The Packard Foundation Fellowship Advisory Panel, made up of distinguished scientists and engineers, invited the presidents of 50 leading research universities to nominate two young professors each from their institutions every year. This year the panel selected 16 fellows from 99 candidates.
Candidates must be young faculty members in the first three years of their academic careers. The intent of the fellowship program is to provide support for unusually creative researchers early in their careers.
Shea's research spans the fields of theoretical chemistry and biophysics. Work supported by the Packard Foundation will focus on the study of protein folding and aggregation.
She explains that "Proteins are among the most important building blocks of life. They play an essential role in a wide variety of ways, from antibodies fighting infection, to enzymes catalyzing biochemical reactions, to the structural collagen in our bones.

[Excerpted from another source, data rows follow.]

-- ==== Sys2Proof/Decode.lean ====
section
/-! DEFINITION. Words that spell commands: the table gives no row any bits, so no word spells one. -/

namespace Sys2Proof

/-- The command that a word spells by the table's bits: none, for the table gives every row no bits (DESIGN CHOICE, log entry 15). -/
def decodeTableWord (_nbits _w : Nat) : Option Instr := none

end Sys2Proof
end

"Proteins spontaneously assemble under physiological conditions into well-defined, biologically active three-dimensional structures. How this 'protein folding' takes place is essential to understanding how they work. It is also one of the most important, unsolved puzzles of biology."
According to the Packard Foundation, 332 fellowships totaling over $192 million have been awarded over the past 15 years. The fellowship program funds fellows' research in a broad range of disciplines that includes physics, chemistry, mathematics, biology, astronomy, computer science, earth science, ocean science, and all branches of engineering.